Quick Install (Recommended)

# Create and activate environment
conda create -n ecolityper -c conda-forge -c bioconda -c bbeckley-hub ecolityper -y
conda activate ecolityper

🐳 Docker Installation (Alternative)

If you prefer a containerized environment or cannot install Conda, use our Docker image. It includes all dependencies and pre‑configured databases – no setup required. Run the complete E. coli typing pipeline with zero installation – just Docker.

🚀 Quick Start

Pull the image

docker pull bbeckleyhub/ecolityper:latest

Run on a single FASTA file

docker run --rm -v $(pwd):/data bbeckleyhub/ecolityper:latest -i "/data/genome.fna" -o /data/output

After the run, output files are owned by root on your host. To reclaim ownership:

sudo chown -R $USER:$USER ./output

Run on all FASTA files in the current directory

docker run --rm -v $(pwd):/data bbeckleyhub/ecolityper:latest -i "/data/*.fna" -o /data/output

📖 Detailed Usage

Basic syntax

docker run --rm -v $(pwd):/data bbeckleyhub/ecolityper:latest [ECOLITYPER_OPTIONS]

--rm : remove container after exit
-v $(pwd):/data : mount current directory to /data inside container
Input files must be under /data (e.g., /data/*.fna)
Output directory must also be under /data (e.g., /data/output)

All EcoliTyper options work

docker run --rm -v $(pwd):/data bbeckleyhub/ecolityper:latest \
  -i "/data/*.fna" -o /data/output \
  --threads 8 --skip-visualization

Using custom threads

docker run --rm -v $(pwd):/data bbeckleyhub/ecolityper:latest \
  -i "/data/*.fna" -o /data/output -t 16

🔧 Handling File Permissions (The “Padlock” Issue)

By default, Docker runs as root inside the container.

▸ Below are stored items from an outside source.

/-! ## Frames: what each row leaves unchanged -/

/-- HDR.A and HDR.B leave every datapath register but `variant`, `in_cur`, `out_cur` and `mask`, the stream, every byte of
both memories and the warning bits; a rejected header leaves those cursors and the mask too, and an accepted one the result
registers and `ERR` (R102 to R106, R227). That `flags` keeps its value is the model's, notes/assumptions/23.md. -/
def Obligations.HeaderRowsFrame : Prop :=
  ∀ (s t : State) (i : Instr) (n : BitVec 24), i = .hdrA n ∨ i = .hdrB n → exec i s = .next t →
    (t.params = s.params ∧ t.inLen = s.inLen ∧ t.flags = s.flags ∧ t.length = s.length ∧ t.dist = s.dist ∧
      t.count = s.count ∧ t.agenda = s.agenda ∧ t.hostData = s.hostData ∧ t.draws = s.draws) ∧
    (t.status.warnOverrun = s.status.warnOverrun ∧ t.status.warnTrunc = s.status.warnTrunc ∧
      t.status.warnTrailing = s.status.warnTrailing) ∧
    (t.phase = .error → t.inCur = s.inCur ∧ t.outCur = s.outCur ∧ t.mask = s.mask) ∧
    (t.phase ≠ .error → t.outLen = s.outLen ∧ t.inConsumed = s.inConsumed ∧ t.status.err = s.status.err) ∧
    (∀ a, inByte t a = inByte s a) ∧ ∀ a, outByte t a = outByte s a

/-- FLAGS.A and FLAGS.B leave everything but `in_cur`, `flags`, `mask` and the phase (R121, R122). -/
def Obligations.FlagsRowsFrame : Prop :=
  ∀ (s t : State) (i : Instr) (raw : Byte), i = .flagsA raw ∨ i = .flagsB raw → exec i s = .next t →
    (t.params = s.params ∧ t.status = s.status ∧ t.inLen = s.inLen ∧ t.declLen = s.declLen ∧ t.outLen = s.outLen ∧
      t.inConsumed = s.inConsumed ∧ t.variant = s.variant ∧ t.outCur = s.outCur ∧ t.length = s.length ∧
      t.dist = s.dist ∧ t.count = s.count ∧ t.agenda = s.agenda ∧ t.hostData = s.hostData ∧ t.draws = s.draws) ∧
    (∀ a, inByte t a = inByte s a) ∧ ∀ a, outByte t a = outByte s a

/-- LIT leaves everything but `in_cur`, `out_cur`, the phase and the one byte of `OUT_MEM` at the output cursor; cut short,
it stores nothing (R124, R125). -/
def Obligations.LiteralRowFrame : Prop :=
  ∀ (s t : State) (b : Byte), exec (.lit b) s = .next t →
    (t.params = s.params ∧ t.status = s.status ∧ t.inLen = s.inLen ∧ t.declLen = s.declLen ∧ t.outLen = s.outLen ∧
      t.inConsumed = s.inConsumed ∧ t.variant = s.variant ∧ t.flags = s.flags ∧ t.mask = s.mask ∧
      t.length = s.length ∧ t.dist = s.dist ∧ t.count = s.count ∧ t.agenda = s.agenda ∧ t.hostData = s.hostData ∧
      t.draws = s.draws) ∧
    (∀ a, inByte t a = inByte s a) ∧
    (∀ a, a ≠ s.outCur.toNat → outByte t a = outByte s a) ∧
    (t.phase = .post → t.outCur = s.outCur ∧ ∀ a, outByte t a = outByte s a)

Any files written to your mounted directory will be owned by root:root.
You have three options:

1. Change ownership after the run (easiest)

sudo chown -R $USER:$USER ./output

2. Run with your host user ID (requires a small code fix – coming soon)

Currently not fully supported because EcoliTyper needs to write to its own installation directory. A future update will fix this.

3. Use Singularity (recommended for HPC, no `sudo` needed)

See the Singularity section below.

🧪 Testing Your Docker Setup

Check help message

docker run --rm bbeckleyhub/ecolityper:latest -h

Verify ABRicate databases are installed

docker run --rm --entrypoint /bin/bash bbeckleyhub/ecolityper:latest -c "abricate --list | head -5"

Expected output: list of databases (ncbi, card, vfdb, etc.)

🖥️ Singularity for HPC (no `sudo`, correct ownership)

On HPC clusters that support Singularity/Apptainer, you can run EcoliTyper without sudo and output files will be owned by your user automatically.

Important: EcoliTyper writes temporary files inside its own installation directory (e.g., /opt/ecolityper/...). Singularity mounts containers as read‑only by default, so you must add the --writable-tmpfs flag to allow these writes. The flag creates an ephemeral, writable overlay in memory – no permanent changes are made to the container.

Option A: Direct pull (if network allows)

singularity pull ecolityper.sif docker://bbeckleyhub/ecolityper:latest
singularity run --writable-tmpfs -B $(pwd):/data ecolityper.sif -i "/data/*.fna" -o /data/output

Option B: Convert from a local Docker image (when `singularity pull` fails)

If you encounter TLS timeouts or other network errors (common on some HPCs), convert an existing Docker image to a Singularity SIF file on a machine with Docker, then transfer the .sif file to the HPC.

Step 1 – on a machine with Docker (e.g., your laptop):

docker pull bbeckleyhub/ecolityper:latest
docker save bbeckleyhub/ecolityper:latest -o ecolityper.tar
singularity build ecolityper.sif docker-archive://ecolityper.tar

Now copy ecolityper.sif to your HPC home or project directory (e.g., using scp).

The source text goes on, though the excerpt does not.